Le vent ce soir-là était presque inexistant, et ne caressait le visage de personne.
Un homme qui marchait tout droit depuis plusieurs années cessa soudainement de regarder devant lui. Il leva la tête du sol, et scruta les alentours. Cet homme de la ville, cet éternel égaré, était conscient que chacun, en ce moment même, préparait avec soin ses armes.
A peine la ville de Métropolis était née, que déjà on avait qu'une idée en tête dans les associations naissantes, un seul et unique but à atteindre : prendre le pouvoir.
Les habitants s'empressaient de s'aglutiner autours des principaux révolutionnaires du moment comme s'accumuleraient des microbes autours de plaies fraîchement ouvertes. Bientôt, ce serait l'hémorragie totale, les nuages noirs et la pluie de sang. Au sommet de l'Hotel de Ville, adossé au soleil, une hirondelle essayait de faire le printemps.
Dans le petit parc de Métropolis, seul dans son grand manteau, se promenait Octave, les bras dans le dos et la mine éteinte. Sa démarche était comme à son habitude, posée et solenelle. Tel un philosophe obscur, chaque seconde passée les yeux dans le vague faisait germer en lui de nouvelles lumières...
Sur un fond noir, il prit une idée simple. Un élément naïf. Il le comprima, le retourna dans tous les sens, l'élargit, le cassa, le déforma. A force de pliures, Octave a pu faire entrer à ses côtés un petit rouage. Il y mit le feu. La toile assistait à un ballet d'anthracite en feu.

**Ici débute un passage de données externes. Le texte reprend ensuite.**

/-- R105: the three cases of Step 4 are one formula. -/
theorem dimNat_eq_formula {c : Nat × Nat × Nat} (hc : ChannelsAreBytes c) (val : Nat) :
    dimNat val c = eachNat (fun x => scaleNat x (videoNat val val)) c := by
  unfold dimNat
  split_ifs with hfull hzero
  · subst hfull
    exact (eachNat_congr (g := id) hc fun x _ => by simp [scaleNat, videoNat]).symm
  · exact (eachNat_congr (g := fun _ => 0) hc fun x hx => by simp [hzero, scaleNat]; omega).symm
  · rfl

theorem packColor_toNat (c : Rgb) : (packColor c).toNat = packNat (nats c) :=
  packRgb_toNat c.r c.g c.b

/-- HSV2RGB step by step over the natural numbers (R112). -/
theorem convert_toNat (hue sat val : Byte) :
    (convert hue sat val).toNat = stepsNat hue.toNat sat.toNat val.toNat := by
  rw [convert, packColor_toNat, nats_valueScale, nats_desaturate, nats_rawColor, stepsNat]

/-- R114: the five steps are one formula with no case on `sat` or `val`. -/
theorem stepsNat_eq_formulaNat (hue sat val : Byte) :
    stepsNat hue.toNat sat.toNat val.toNat = formulaNat hue.toNat sat.toNat val.toNat := by
  have hraw : ChannelsAreBytes (rawNat hue.toNat) :=
    nats_rawColor hue ▸ channelsAreBytes_nats (rawColor hue)
  have hsat : ChannelsAreBytes (desaturateNat sat.toNat (rawNat hue.toNat)) := by
    rw [← nats_rawColor, ← nats_desaturate]
    exact channelsAreBytes_nats _
  rw [stepsNat, dimNat_eq_formula hsat, desaturateNat_eq_formula hraw, eachNat_eachNat, formulaNat]

/-! ### What a step does to the block (R16, R39) -/

/-- An evaluation leaves the output what the request makes it. -/
theorem State.evaluate_rgbO (s : State) (hue sat val : Byte) :
    (s.evaluate hue sat val).rgbO = convert hue sat val := rfl

/-- An evaluation leaves every wire what the request makes it. -/
theorem State.evaluate_signals (s : State) (hue sat val : Byte) :
    (s.evaluate hue sat val).signals = signalsOf hue sat val := rfl

/-- An evaluation moves the ports, the wires and the output alone. -/
theorem onlyTheBlock_evaluate (s : State) (hue sat val : Byte) :
    OnlyTheBlock s (s.evaluate hue sat val) hue sat val := rfl

/-- The row of the sector group that a request selects evaluates the request (R36). -/
theorem exec_decodeSector (hue sat val : Byte) (s : State) :
    exec (decodeSector hue sat val) s = .next (s.evaluate hue sat val) := by
  obtain ⟨c, o, rfl⟩ : ∃ c o, hue = hueOf c o := ⟨_, _, (hueOf_fields hue).symm⟩
  simp only [decodeSector, sectorField_hueOf, offsetField_hueOf, State.evaluate, rawColor_hueOf]
  rcases sector_cases c with rfl | rfl | rfl | rfl | rfl | rfl | rfl | rfl <;> rfl

/-- The row of the saturation group that a request selects evaluates the request (R37). -/
theorem exec_decodeSat (hue sat val : Byte) (s : State) :
    exec (decodeSat hue sat val) s = .next (s.evaluate hue sat val) := by
  unfold decodeSat
  split_ifs with hfull hzero
  · subst hfull
    rfl
  · subst hzero
    rfl
  · simp [desaturate_partial _ _ hzero hfull]

/-- The row of the value group that a request selects evaluates the request (R38). -/
theorem exec_decodeVal (hue sat val : Byte) (s : State) :
    exec (decodeVal hue sat val) s = .next (s.evaluate hue sat val) := by
  unfold decodeVal
  split_ifs with hfull hzero
  · subst hfull
    rfl
  · subst hzero
    rfl
  · simp [valueScale_partial _ _ hzero hfull]

/-- R39: with any request on the ports, a step evaluates it. -/
theorem step_of_requestTarget (s : State) (h : IsRequestTarget s.target) :
    step s = .next (s.evaluate s.hueI s.satI s.valI) := by
  rcases h with h | h | h | h <;>
    simp only [step, State.fetched, State.operandBytes, h, decode]
  case inr.inl => exact exec_decodeSector _ _ _ s
  case inr.inr.inl => exact exec_decodeSat _ _ _ s
  case inr.inr.inr => exact exec_decodeVal _ _ _ s
  case inl => rfl

/-! ### What the decoder answers is well-formed (R37, R38) -/

theorem isPartial_of_ne {x : Byte} (hzero : x ≠ 0) (hfull : x ≠ 255) : isPartial x = true := by
  rw [isPartial, Bool.and_eq_true, bne_iff_ne, bne_iff_ne]
  exact ⟨hzero, hfull⟩

theorem wellFormed_decodeSector (hue sat val : Byte) :
    (decodeSector hue sat val).wellFormed = true := by
  simp only [decodeSector]
  split_ifs <;> rfl

theorem wellFormed_decodeSat (hue sat val : Byte) :
    (decodeSat hue sat val).wellFormed = true := by
  unfold decodeSat
  split_ifs with hfull hzero
  · rfl
  · rfl
  · exact isPartial_of_ne hzero hfull

theorem wellFormed_decodeVal (hue sat val : Byte) :
    (decodeVal hue sat val).wellFormed = true := by
  unfold decodeVal
  split_ifs with hfull hzero
  · rfl
  · rfl
  · exact isPartial_of_ne hzero hfull

theorem decodeThird_ok {a b : Byte} {i : Instr} (h : decodeThird a b = .ok i) :
    i = .third (a.extractLsb' 3 5) := by
  unfold decodeThird at h
  split_ifs at h
  exact (Except.ok.inj h).symm

theorem decodeTwothirds_ok {a b : Byte} {i : Instr} (h : decodeTwothirds a b = .ok i) :
    i = .twothirds (a.extractLsb' 3 5) := by
  unfold decodeTwothirds at h
  split_ifs at h
  exact (Except.ok.inj h).symm

/-- The decoder never answers an operation that the earlier rows of its group take. -/
theorem wellFormed_of_decode {t : Target} {bytes : List Byte} {i : Instr}
    (h : decode t bytes = .ok i) : i.wellFormed = true := by
  unfold decode at h
  split at h
  case h_2 => exact Except.ok.inj h ▸ wellFormed_decodeSector _ _ _
  case h_3 => exact Except.ok.inj h ▸ wellFormed_decodeSat _ _ _
  case h_4 => exact Except.ok.inj h ▸ wellFormed_decodeVal _ _ _
  case h_9 => exact decodeThird_ok h ▸ rfl
  case h_10 => exact decodeTwothirds_ok h ▸ rfl
  case h_11 => cases h
  all_goals exact Except.ok.inj h ▸ rfl

/-! ### Invariants of the block -/

/-- A step either evaluates some request in the block or leaves the block as it is. -/
theorem step_evaluates_or_keeps_block {s t : State} (h : step s = .next t) :
    (∃ hue sat val, t = s.evaluate hue sat val) ∨ SameBlock s t := by
  obtain ⟨i, hi, hexec⟩ := step_next_cases s t h
  exact (exec_next_cases i (wellFormed_of_decode hi) s t hexec).imp_right And.left

/-- A property of the block that every evaluation establishes is kept by every step. -/
theorem step_keeps_of_evaluate {P : State → Prop}
    (hblock : ∀ s t, SameBlock s t → P s → P t)
    (heval : ∀ s hue sat val, P (State.evaluate s hue sat val))
    {s t : State} (hs : P s) (h : step s = .next t) : P t := by
  rcases step_evaluates_or_keeps_block h with ⟨hue, sat, val, rfl⟩ | hsame
  · exact heval s hue sat val
  · exact hblock s t hsame hs

/-! #### The output follows the ports (R16) -/

theorem settled_of_sameBlock (s t : State) (h : SameBlock s t) (hs : Settled s) : Settled t := by
  obtain ⟨hhue, hsat, hval, hrgb, hsig⟩ := h
  rwa [Settled, hhue, hsat, hval, hrgb, hsig]

theorem settled_evaluate (s : State) (hue sat val : Byte) : Settled (s.evaluate hue sat val) :=
  ⟨rfl, rfl⟩

theorem settled_present (s : State) (hue sat val : Byte) : Settled (s.present hue sat val) :=
  ⟨rfl, rfl⟩

theorem settled_place (s : State) (t : Target) (bytes : List Byte) (hs : Settled s) :
    Settled (s.place t bytes) := by
  rcases place_cases s t bytes with ⟨hue, sat, val, heq⟩ | ⟨hsame, -⟩
  · rw [heq]
    exact settled_evaluate s hue sat val
  · exact settled_of_sameBlock _ _ hsame hs

theorem settled_withFetchWord (s : State) (nbits w : Nat) (hs : Settled s) :
    Settled (s.withFetchWord nbits w) := by
  unfold State.withFetchWord State.placeWord
  split
  · exact settled_place s _ _ hs
  · exact hs

/-! #### The ranges of the wires (R18, R83) -/

theorem signalsInRange_of_sameBlock (s t : State) (h : SameBlock s t) (hs : SignalsInRange s) :
    SignalsInRange t := by
  obtain ⟨-, -, -, hrgb, hsig⟩ := h
  rwa [SignalsInRange, hrgb, hsig]

/-- R34, R93: where SAT_PARTIAL applies, `desat` is 1 to 254 and the floor at most 253. -/
theorem desat_range_of_partial {sat : Byte} (hfull : sat.toNat ≠ 255) (hzero : sat.toNat ≠ 0) :
    1 ≤ (desat sat).toNat ∧ (desat sat).toNat ≤ 254 ∧ (brightnessFloor sat).toNat ≤ 253 := by
  have hd : 255 - sat.toNat ≤ 254 := by omega
  have hfloor : (255 - sat.toNat) * (1 + (255 - sat.toNat)) ≤ 254 * 255 :=
    Nat.mul_le_mul hd (by omega)
  rw [desat_toNat, brightnessFloor_toNat]
  omega

/-- R102: below full value `valp` is at most 253. -/
theorem valpOf_le_of_not_full {val : Byte} (h : val.toNat ≠ 255) : (valpOf val).toNat ≤ 253 := by
  have hsq : val.toNat * val.toNat ≤ 254 * 254 := Nat.mul_le_mul (by omega) (by omega)
  rw [valpOf_toNat, videoNat]
  split_ifs <;> omega

theorem productsInRange_productsOf (hue sat val : Byte) (raw satC : Rgb) :
    ProductsInRange (productsOf hue sat val raw satC) := by
  have hv := videoProduct_le val val
  refine ⟨?third, ?twothirds, ?desatR, ?desatG, ?desatB, ?floor, ?valp, ?dimR, ?dimG, ?dimB⟩
  case valp =>
    rw [productsOf, videoProduct_toNat]
    omega
  all_goals exact scale8Product_le _ _

theorem packColor_le (c : Rgb) : (packColor c).toNat ≤ 0x00FFFFFF := by
  rw [packColor, packRgb_toNat]
  omega

/-- Every wire of an evaluation is in its range. -/
theorem signalsInRange_evaluate (s : State) (hue sat val : Byte) :
    SignalsInRange (s.evaluate hue sat val) := by
  refine ⟨offset8_toNat _, third_le _, twothirds_le _, ?raw, ?desat, ?valp, ?valpFull,
    productsInRange_productsOf _ _ _ _ _, packColor_le _⟩
  case raw => simpa using rawInRange_rawColor hue
  case desat =>
    intro hfull hzero
    exact desat_range_of_partial (by simpa using hfull) (by simpa using hzero)
  case valp =>
    intro hfull
    exact valpOf_le_of_not_full (by simpa using hfull)
  case valpFull =>
    intro hfull
    have hv : val.toNat = 255 := by simpa using hfull
    simp [valpOf_toNat, videoNat, hv]

/-! #### The predicates and the products (R13, R54, R63) -/

theorem signalsExact_of_sameBlock (s t : State) (h : SameBlock s t) (hs : SignalsExact s) :
    SignalsExact t := by
  obtain ⟨hhue, hsat, hval, -, hsig⟩ := h
  rwa [SignalsExact, hhue, hsat, hval, hsig]

/-- The predicates of a request are R13's, over its colors as natural numbers. -/
theorem predicatesExact_signalsOf (hue sat val : Byte) :
    PredicatesExact (signalsOf hue sat val).predicates hue.toNat sat.toNat val.toNat := by
  rw [PredicatesExact, ← nats_rawColor, ← nats_desaturate, ← valpOf_toNat]
  exact ⟨isSatFull_eq sat, isSatZero_eq sat, isValFull_eq val, isValpZero_eq (valpOf val),
    channelFlagsExact_channelFlags _, channelFlagsExact_channelFlags _⟩

/-- The products of a request are exact, over its colors as natural numbers. -/
theorem productsExact_signalsOf (hue sat val : Byte) :
    ProductsExact (signalsOf hue sat val).products hue.toNat sat.toNat val.toNat := by
  rw [ProductsExact, ← nats_rawColor, ← nats_desaturate, ← valpOf_toNat]
  have hfloor : 1 + (255 - sat.toNat) = 256 - sat.toNat := by omega
  simp [signalsOf_eq, productsOf, nats, fracThird, fracTwothirds, hfloor]

theorem signalsExact_evaluate (s : State) (hue sat val : Byte) :
    SignalsExact (s.evaluate hue sat val) :=
  ⟨predicatesExact_signalsOf hue sat val, productsExact_signalsOf hue sat val⟩

/-! ### The obligations -/

/-- Settles O52: a step that reads a request settles the block whatever was there before; any other
step, and any word put, settles the block or leaves it. -/
theorem outputAlwaysFollowsTheInputs : Obligations.OutputAlwaysFollowsTheInputs := by
  refine ⟨fun s t h hs => ?step, settled_present, settled_place, settled_withFetchWord⟩
  case step =>
    rcases hs with hsettled | hrequest
    · exact step_keeps_of_evaluate settled_of_sameBlock settled_evaluate hsettled h
    · rw [step_of_requestTarget s hrequest] at h
      exact Host.Outcome.next.inj h ▸ settled_evaluate s _ _ _

/-- Settles O53: both are properties of the block that every evaluation establishes. -/
theorem signalRangesAreKept : Obligations.SignalRangesAreKept :=
  ⟨fun _ _ => step_keeps_of_evaluate signalsInRange_of_sameBlock signalsInRange_evaluate,
    fun _ _ => step_keeps_of_evaluate signalsExact_of_sameBlock signalsExact_evaluate,
    fun hue sat val s => ⟨s.evaluate hue sat val, exec_hsv2rgb s hue sat val,
      onlyTheBlock_evaluate s hue sat val, signalsInRange_evaluate s hue sat val,
      signalsExact_evaluate s hue sat val⟩⟩

/-- Settles O46: a step on a request target evaluates the request on the ports. -/
theorem requestStepsAlwaysAnswer : Obligations.RequestStepsAlwaysAnswer := by
  intro s h
  refine ⟨_, step_of_requestTarget s h, onlyTheBlock_evaluate s _ _ _, ?_⟩
  rw [State.evaluate_rgbO, convert_toNat, stepsNat_eq_formulaNat]

/-- Settles O51: both steps evaluate one request, which alone makes the response and the wires. -/
theorem noHiddenState : Obligations.NoHiddenState := by
  intro x y hx hy hhue hsat hval
  refine ⟨_, _, step_of_requestTarget x hx, step_of_requestTarget y hy, ?rgb, ?signals⟩
  case rgb => simp only [State.evaluate_rgbO, hhue, hsat, hval]
  case signals => simp only [State.evaluate_signals, hhue, hsat, hval]

/-- The named reset state is the evaluation of the request on its ports. -/
theorem evaluate_reset : State.reset.evaluate 0 0 0 = State.reset := rfl

/-- Settles O54: the reset state is an evaluation of its own request. -/
theorem resetIsSettledAndInRange : Obligations.ResetIsSettledAndInRange :=
  ⟨evaluate_reset ▸ settled_evaluate State.reset 0 0 0,
    evaluate_reset ▸ signalsInRange_evaluate State.reset 0 0 0, rfl,
    (step_of_requestTarget State.reset (.inl rfl)).trans (congrArg _ evaluate_reset)⟩

end Sys2Proof.Machine

/-!
# Evaluations one after another (spec/20_memory.md)

Nothing is consumed by an evaluation (R23) and nothing of it is remembered (R26): first what a second
evaluation of the same operation finds, then a sequence of requests.
-/

namespace Sys2Proof.Machine

open Sys2Proof.Safety

/-! ### Driving an output of the bench again overrides what was driven before -/

section Bench

variable (s : State)

@[simp] theorem State.driveScale8_driveScale8 (p p' : Product) (x x' : Byte) :
    (s.driveScale8 p x).driveScale8 p' x' = s.driveScale8 p' x' := rfl

@[simp] theorem State.driveVideo_driveVideo (p p' : Product) (x x' : Byte) :
    (s.driveVideo p x).driveVideo p' x' = s.driveVideo p' x' := rfl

Une sècheresse programmée s'installa dans ce lieu hostile.
Après avoir fait l'addition de nombre de paramètres, il rajouta une pièce à cette machine qui attendait fébrilement de tourner.
Enfin, après des heures de reflexion, tout ce noir s'illumina, mais cette lumière n'était pas belle, elle était en fait la plus jaune et la plus aveuglante dont on puisse jamais rêver... Une laideur insupportable... Ce fut réellement indescriptible, comme une lumière sombre, sans espoir, sans clarté. Elle éclairait un colossal entrepôt.
Les engrenages s'écarquièrent, les mécanismes crièrent, puis ronflèrent au fur et à mesure qu'on les transperçait d'éclairs, les clefs et les pistons entamèrent une danse macabre, tandis que les tuyaux travaillèrent à véhiculer des fumées d'horreur.
D'immenses pièces à l'argent décoloré, dominantes, hautes de plusieurs mètres, cliquetèrent avec une lenteur calculée...
Dans tout cet opéra funèbre, le calcul imposait sa marque sévère.
La machine ouvrit des yeux huileux et cracha dans une volute de cendres un sifflement strident. A cet instant, la danse commença.
Quand enfin, toute poésie est morte, quand enfin l'humain à bout de souffle et sa machine n'ont plus qu'un seul coeur commun, et que ses battements scellent le dernier rivet d'une machine à mouvement perpétuelle, alors la grande parade peut commencer.
Des litres de plomb fondu font rougir les tuyaux, des tonnes de fonte font rugir les hauts fournaux, dont les feux infernaux font s'élever dans le ciel une âcre volute au halo malfaisant. En bas, la machinerie brûle d'inpatience de se faire maltraiter. L'humain, névrosé, prit d'un rire démoniaque, s'élança au coeur de sa créature, et plongea, longuement et tragiquement, comme un ange tomberait du ciel...
Plus personne n'était aux commandes. La machine, libérée du joug de son machiniste, décrèta l'anarchie destructive en son sein, et son cerveau chaotique se désolidarisa de son corps prit de convulsions incontrôlables...
Comme dotée dès lors d'un esprit que la vapeur aurait rendu malade, la mécanique tourna de plus en plus vite. Les frottement de l'acier sur l'acier arrachaient des hurlement de douleur au mastodonte, et toutes les pièces vibraient, tintaient, comme sous l'enchantement de déesses malfaisantes. Les bielles coulissaient au rythme saccadé des cames qui tombaient lourdement sous un piston rutilant. Enfin, comme acte final à cette tragédie industrielle, les tuyaux se déssoudèrent, les soufflets se mirent à fondre, les cuves laissèrent s'évader toute leur pression, les vis et les rivets furent expulsés tels des balles de fusils, rebondissant sur les murs de l'entrepôt, l'installation s'écroula, et le monstre difforme finit par s'abattre au sol dans un ultime grondement puissant. Fin de l'acte.
Octave avait des machines qui sans cesse, jour et nuit, tournaient dans sa tête, et jouaient des requiems.
Le vent ce soir-là était presque inexistant, et ne caressait le visage de personne.